She goes on tiptoe and turns sideways, rubs her face back and forth to nuzzle his beard. “Tomorrow,” she promises. “In our own bed.”
Later, his oldest child and his wife get ready to go down the path to the dock. John has the Week in Review spread open on his lap, but he’s not reading; he’s looking at the embers dying in the woodstove and listening to them as they disrobe behind the curtain of the alcove where he and Ricky sleep. They are whispering so as not to wake Biscuit and Paul. Their clothes make small noises, the sound of zippers, of fabric brushing over skin.
When they emerge sheathed in towels, both of them clutching their pajamas in small bundles against their chests, John catches only the ice cream gleam of their bare shoulders before fastening his eyes hard on the newspaper in his lap. The atmosphere of shy adventure emanates strongly, seductively, from them. So unsure of his position is he that when they whisper, “Bye,” he pretends not to hear, and glances only obliquely when Ricky adds, in a hoarser whisper, “We’re off.” He waves, nods, and turns the page as the screen door closes behind them.

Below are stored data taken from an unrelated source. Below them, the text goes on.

-- ==== Sys2Proof/Decode.lean ====
section
/-! DEFINITION. The decoder, total on every word and every byte list (30_encoding.md R81, R82, R86 to R88), and after
it the encoder and the rows of spec/opcode_table.json (R85). -/

namespace Sys2Proof

/-- Why a word is INVALID: the class whose selector no row matches (the rows of R88), or too few bytes for a word. -/
inductive InvalidWord where
  /-- 0NNN other than 00E0 and 00EE -/
  | class0
  /-- 5XYN with N ≠ 0 -/
  | class5
  /-- 8XYN with N in 8..D or F -/
  | class8
  /-- 9XYN with N ≠ 0 -/
  | class9
  /-- EXNN with NN neither 9E nor A1 -/
  | classE
  /-- FXNN with NN none of the nine selectors -/
  | classF
  /-- fewer than the 2 bytes that every instruction takes (R80) -/
  | truncated
deriving DecidableEq, Repr

/-- What decoding gives: "one of the 34 instructions … or INVALID" (R116). -/
inductive Decoded where
  | instr (i : Instr)
  | invalid (why : InvalidWord)
deriving DecidableEq, Repr

/-- `v[hi:lo]`, the unsigned field of bits hi down to lo (R9). -/
def bitField (v hi lo : Nat) : Nat := v / 2 ^ lo % 2 ^ (hi + 1 - lo)

/-- The opcode class w[15:12] (R81). -/
def fieldClass (w : Nat) : Nat := bitField w 15 12
/-- X = w[11:8] (R82). -/
def fieldX (w : Nat) : Reg := Fin.ofNat 16 (bitField w 11 8)
/-- Y = w[7:4] (R82). -/
def fieldY (w : Nat) : Reg := Fin.ofNat 16 (bitField w 7 4)
/-- N = w[3:0] (R82). -/
def fieldN (w : Nat) : Nat := bitField w 3 0
/-- NN = w[7:0] (R82). -/
def fieldNN (w : Nat) : Nat := bitField w 7 0
/-- NN as the 8-bit immediate it is used as (R83). -/
def immNN (w : Nat) : Byte := BitVec.ofNat 8 (fieldNN w)
/-- NNN = w[11:0] (R82). -/
def fieldNNN (w : Nat) : Nat := bitField w 11 0

/-- Class 0: the whole-word patterns 00E0 and 00EE (R86). -/
def decodeClass0 (w : Nat) : Decoded :=
  if w = 0x00E0 then .instr .cls
  else if w = 0x00EE then .instr .ret
  else .invalid .class0

/-- Class 5: 5XY0. -/
def decodeClass5 (w : Nat) : Decoded :=
  if fieldN w = 0 then .instr (.seReg (fieldX w) (fieldY w)) else .invalid .class5

/-- Class 8: the low nibble selects (R81, R85). -/
def decodeClass8 (w : Nat) : Decoded :=
  match fieldN w with
  | 0x0 => .instr (.ldReg (fieldX w) (fieldY w))
  | 0x1 => .instr (.orReg (fieldX w) (fieldY w))
  | 0x2 => .instr (.andReg (fieldX w) (fieldY w))
  | 0x3 => .instr (.xorReg (fieldX w) (fieldY w))
  | 0x4 => .instr (.addReg (fieldX w) (fieldY w))
  | 0x5 => .instr (.sub (fieldX w) (fieldY w))
  | 0x6 => .instr (.shr (fieldX w) (fieldY w))
  | 0x7 => .instr (.subn (fieldX w) (fieldY w))
  | 0xE => .instr (.shl (fieldX w) (fieldY w))
  | _ => .invalid .class8

/-- Class 9: 9XY0. -/
def decodeClass9 (w : Nat) : Decoded :=
  if fieldN w = 0 then .instr (.sneReg (fieldX w) (fieldY w)) else .invalid .class9

/-- Class E: the low byte selects (R81, R85). -/
def decodeClassE (w : Nat) : Decoded :=
  if fieldNN w = 0x9E then .instr (.skp (fieldX w))
  else if fieldNN w = 0xA1 then .instr (.sknp (fieldX w))
  else .invalid .classE

/-- Class F: the low byte selects (R81, R85). -/
def decodeClassF (w : Nat) : Decoded :=
  if fieldNN w = 0x07 then .instr (.ldVxDt (fieldX w))
  else if fieldNN w = 0x0A then .instr (.ldVxK (fieldX w))
  else if fieldNN w = 0x15 then .instr (.ldDt (fieldX w))
  else if fieldNN w = 0x18 then .instr (.ldSt (fieldX w))
  else if fieldNN w = 0x1E then .instr (.addI (fieldX w))
  else if fieldNN w = 0x29 then .instr (.ldF (fieldX w))
  else if fieldNN w = 0x33 then .instr (.ldB (fieldX w))
  else if fieldNN w = 0x55 then .instr (.ldMemVx (fieldX w))
  else if fieldNN w = 0x65 then .instr (.ldVxMem (fieldX w))
  else .invalid .classF

/-- Decoding a word's value by its class nibble (R81); the last arm is class F, since a nibble is below 16. -/
def decodeNat (w : Nat) : Decoded :=
  match fieldClass w with
  | 0x0 => decodeClass0 w
  | 0x1 => .instr (.jp (fieldNNN w))
  | 0x2 => .instr (.call (fieldNNN w))
  | 0x3 => .instr (.seImm (fieldX w) (immNN w))
  | 0x4 => .instr (.sneImm (fieldX w) (immNN w))
  | 0x5 => decodeClass5 w
  | 0x6 => .instr (.ldImm (fieldX w) (immNN w))
  | 0x7 => .instr (.addImm (fieldX w) (immNN w))
  | 0x8 => decodeClass8 w
  | 0x9 => decodeClass9 w
  | 0xA => .instr (.ldI (fieldNNN w))
  | 0xB => .instr (.jpV0 (fieldNNN w))
  | 0xC => .instr (.rnd (fieldX w) (immNN w))
  | 0xD => .instr (.drw (fieldX w) (fieldY w) (fieldN w))
  | 0xE => decodeClassE w
  | _ => decodeClassF w

/-- "Decode is a total function from the 65,536 words to the 34 instructions … plus the value INVALID" (R87). -/
def decode (w : Word) : Decoded := decodeNat w.toNat

/-- The word `{hi, lo}` of a big-endian byte pair, the byte at the lower address in bits 15..8 (R57). -/
def wordOfBytes (hi lo : Byte) : Word := BitVec.ofNat 16 (hi.toNat * 256 + lo.toNat)

/-- The byte of a word at its lower address: bits 15..8 (R57). -/
def highByte (w : Word) : Byte := BitVec.ofNat 8 (w.toNat / 256)

/-- The byte of a word at its higher address: bits 7..0 (R57). -/
def lowByte (w : Word) : Byte := BitVec.ofNat 8 (w.toNat % 256)

/-- The decoder over bytes as they lie in memory: "a decoder always consumes exactly 2 bytes" (R80). -/
def decodeBytes : List Byte → Decoded × List Byte
  | hi :: lo :: rest => (decode (wordOfBytes hi lo), rest)
  | bytes => (.invalid .truncated, bytes)

/-- The instruction the decoder reads from a table word of `nbits` bits with value `w`: the word's two bytes are laid
out big-endian (R57), the bits above `nbits` being 0, and given to `decodeBytes`. -/
def decodeTableWord (nbits w : Nat) : Option Instr :=
  let word := BitVec.ofNat 16 (w % 2 ^ nbits)
  match (decodeBytes [highByte word, lowByte word]).1 with
  | .instr i => some i
  | .invalid _ => none

/-! The encoder, from the patterns of R85 and the field places of R82. -/

/-- A word with X and NN fields: `base` holds the class, and the selector for a fixed NN. -/
def encodeX (base : Nat) (x : Reg) : Nat := base + x.val * 256

/-- A word of the form class, X, NN. -/
def encodeXNN (base : Nat) (x : Reg) (nn : Byte) : Nat := base + x.val * 256 + nn.toNat

/-- A word of the form class, X, Y, selector (or N). -/
def encodeXYN (base : Nat) (x y : Reg) (n : Nat) : Nat := base + x.val * 256 + y.val * 16 + n

/-- The value of an instruction's word. -/
def encodeNat : Instr → Nat
  | .cls => 0x00E0
  | .ret => 0x00EE
  | .jp nnn => 0x1000 + nnn
  | .call nnn => 0x2000 + nnn
  | .seImm x nn => encodeXNN 0x3000 x nn
  | .sneImm x nn => encodeXNN 0x4000 x nn
  | .seReg x y => encodeXYN 0x5000 x y 0x0
  | .ldImm x nn => encodeXNN 0x6000 x nn
  | .addImm x nn => encodeXNN 0x7000 x nn
  | .ldReg x y => encodeXYN 0x8000 x y 0x0
  | .orReg x y => encodeXYN 0x8000 x y 0x1
  | .andReg x y => encodeXYN 0x8000 x y 0x2
  | .xorReg x y => encodeXYN 0x8000 x y 0x3
  | .addReg x y => encodeXYN 0x8000 x y 0x4
  | .sub x y => encodeXYN 0x8000 x y 0x5
  | .shr x y => encodeXYN 0x8000 x y 0x6
  | .subn x y => encodeXYN 0x8000 x y 0x7
  | .shl x y => encodeXYN 0x8000 x y 0xE
  | .sneReg x y => encodeXYN 0x9000 x y 0x0
  | .ldI nnn => 0xA000 + nnn
  | .jpV0 nnn => 0xB000 + nnn
  | .rnd x nn => encodeXNN 0xC000 x nn
  | .drw x y n => encodeXYN 0xD000 x y n
  | .skp x => encodeX 0xE09E x
  | .sknp x => encodeX 0xE0A1 x
  | .ldVxDt x => encodeX 0xF007 x
  | .ldVxK x => encodeX 0xF00A x
  | .ldDt x => encodeX 0xF015 x
  | .ldSt x => encodeX 0xF018 x
  | .addI x => encodeX 0xF01E x
  | .ldF x => encodeX 0xF029 x
  | .ldB x => encodeX 0xF033 x
  | .ldMemVx x => encodeX 0xF055 x
  | .ldVxMem x => encodeX 0xF065 x

/-- The word of a well-formed instruction. -/
def encode (i : Instr) : Word := BitVec.ofNat 16 (encodeNat i)

/-! The rows of spec/opcode_table.json, the machine-readable copy of R85, kept apart from the decoder so that the two
can be compared. -/

/-- One row: "A word decodes to an instruction exactly when `(word & mask) = match`" (R87). -/
structure OpcodeRow where
  mnemonic : String
  mtch : Nat
  mask : Nat
deriving DecidableEq, Repr

/-- The row of each instruction. -/
def Instr.row : Instr → OpcodeRow
  | .cls => ⟨"CLS", 0x00E0, 0xFFFF⟩
  | .ret => ⟨"RET", 0x00EE, 0xFFFF⟩
  | .jp _ => ⟨"JP", 0x1000, 0xF000⟩
  | .call _ => ⟨"CALL", 0x2000, 0xF000⟩
  | .seImm _ _ => ⟨"SE_IMM", 0x3000, 0xF000⟩
  | .sneImm _ _ => ⟨"SNE_IMM", 0x4000, 0xF000⟩
  | .seReg _ _ => ⟨"SE_REG", 0x5000, 0xF00F⟩
  | .ldImm _ _ => ⟨"LD_IMM", 0x6000, 0xF000⟩
  | .addImm _ _ => ⟨"ADD_IMM", 0x7000, 0xF000⟩
  | .ldReg _ _ => ⟨"LD_REG", 0x8000, 0xF00F⟩
  | .orReg _ _ => ⟨"OR", 0x8001, 0xF00F⟩
  | .andReg _ _ => ⟨"AND", 0x8002, 0xF00F⟩
  | .xorReg _ _ => ⟨"XOR", 0x8003, 0xF00F⟩
  | .addReg _ _ => ⟨"ADD_REG", 0x8004, 0xF00F⟩
  | .sub _ _ => ⟨"SUB", 0x8005, 0xF00F⟩
  | .shr _ _ => ⟨"SHR", 0x8006, 0xF00F⟩
  | .subn _ _ => ⟨"SUBN", 0x8007, 0xF00F⟩
  | .shl _ _ => ⟨"SHL", 0x800E, 0xF00F⟩
  | .sneReg _ _ => ⟨"SNE_REG", 0x9000, 0xF00F⟩
  | .ldI _ => ⟨"LD_I", 0xA000, 0xF000⟩
  | .jpV0 _ => ⟨"JP_V0", 0xB000, 0xF000⟩
  | .rnd _ _ => ⟨"RND", 0xC000, 0xF000⟩
  | .drw _ _ _ => ⟨"DRW", 0xD000, 0xF000⟩
  | .skp _ => ⟨"SKP", 0xE09E, 0xF0FF⟩
  | .sknp _ => ⟨"SKNP", 0xE0A1, 0xF0FF⟩
  | .ldVxDt _ => ⟨"LD_VX_DT", 0xF007, 0xF0FF⟩
  | .ldVxK _ => ⟨"LD_VX_K", 0xF00A, 0xF0FF⟩
  | .ldDt _ => ⟨"LD_DT", 0xF015, 0xF0FF⟩
  | .ldSt _ => ⟨"LD_ST", 0xF018, 0xF0FF⟩
  | .addI _ => ⟨"ADD_I", 0xF01E, 0xF0FF⟩
  | .ldF _ => ⟨"LD_F", 0xF029, 0xF0FF⟩
  | .ldB _ => ⟨"LD_B", 0xF033, 0xF0FF⟩
  | .ldMemVx _ => ⟨"LD_MEM_VX", 0xF055, 0xF0FF⟩
  | .ldVxMem _ => ⟨"LD_VX_MEM", 0xF065, 0xF0FF⟩

/-- The 34 rows, in the table's order. -/
def opcodeTable : List OpcodeRow :=
  [Instr.cls.row, Instr.ret.row, (Instr.jp 0).row, (Instr.call 0).row, (Instr.seImm 0 0).row,
    (Instr.sneImm 0 0).row, (Instr.seReg 0 0).row, (Instr.ldImm 0 0).row, (Instr.addImm 0 0).row] ++
  [(Instr.ldReg 0 0).row, (Instr.orReg 0 0).row, (Instr.andReg 0 0).row, (Instr.xorReg 0 0).row,
    (Instr.addReg 0 0).row, (Instr.sub 0 0).row, (Instr.shr 0 0).row, (Instr.subn 0 0).row,
    (Instr.shl 0 0).row, (Instr.sneReg 0 0).row] ++
  [(Instr.ldI 0).row, (Instr.jpV0 0).row, (Instr.rnd 0 0).row, (Instr.drw 0 0 0).row, (Instr.skp 0).row,
    (Instr.sknp 0).row, (Instr.ldVxDt 0).row, (Instr.ldVxK 0).row, (Instr.ldDt 0).row] ++
  [(Instr.ldSt 0).row, (Instr.addI 0).row, (Instr.ldF 0).row, (Instr.ldB 0).row, (Instr.ldMemVx 0).row,
    (Instr.ldVxMem 0).row]

end Sys2Proof
end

But before the slapping of their flip-flops fades, John casts aside the paper and hurries to the doorway. He catches the last of them as they disappear down the path, the moon lighting their way. His wife in the lead. His daughter, whose braid makes a single dark stripe down her back, following. He pictures, involuntarily, Ricky’s body under the towel. He knows it so well: the three little moles below her left breast, the way the right hip is slightly higher. John is riddled with longing and gratitude. The fullness with which Ricky has embraced Jess reveals a quality he would not have guessed of her. It’s shameful but true: he thought her smaller than this. He will never confess his crime; it isn’t something for which he can openly apologize. But he feels duly chastened. Every day henceforth he will atone silently, actively, he decides, for having underestimated his wife.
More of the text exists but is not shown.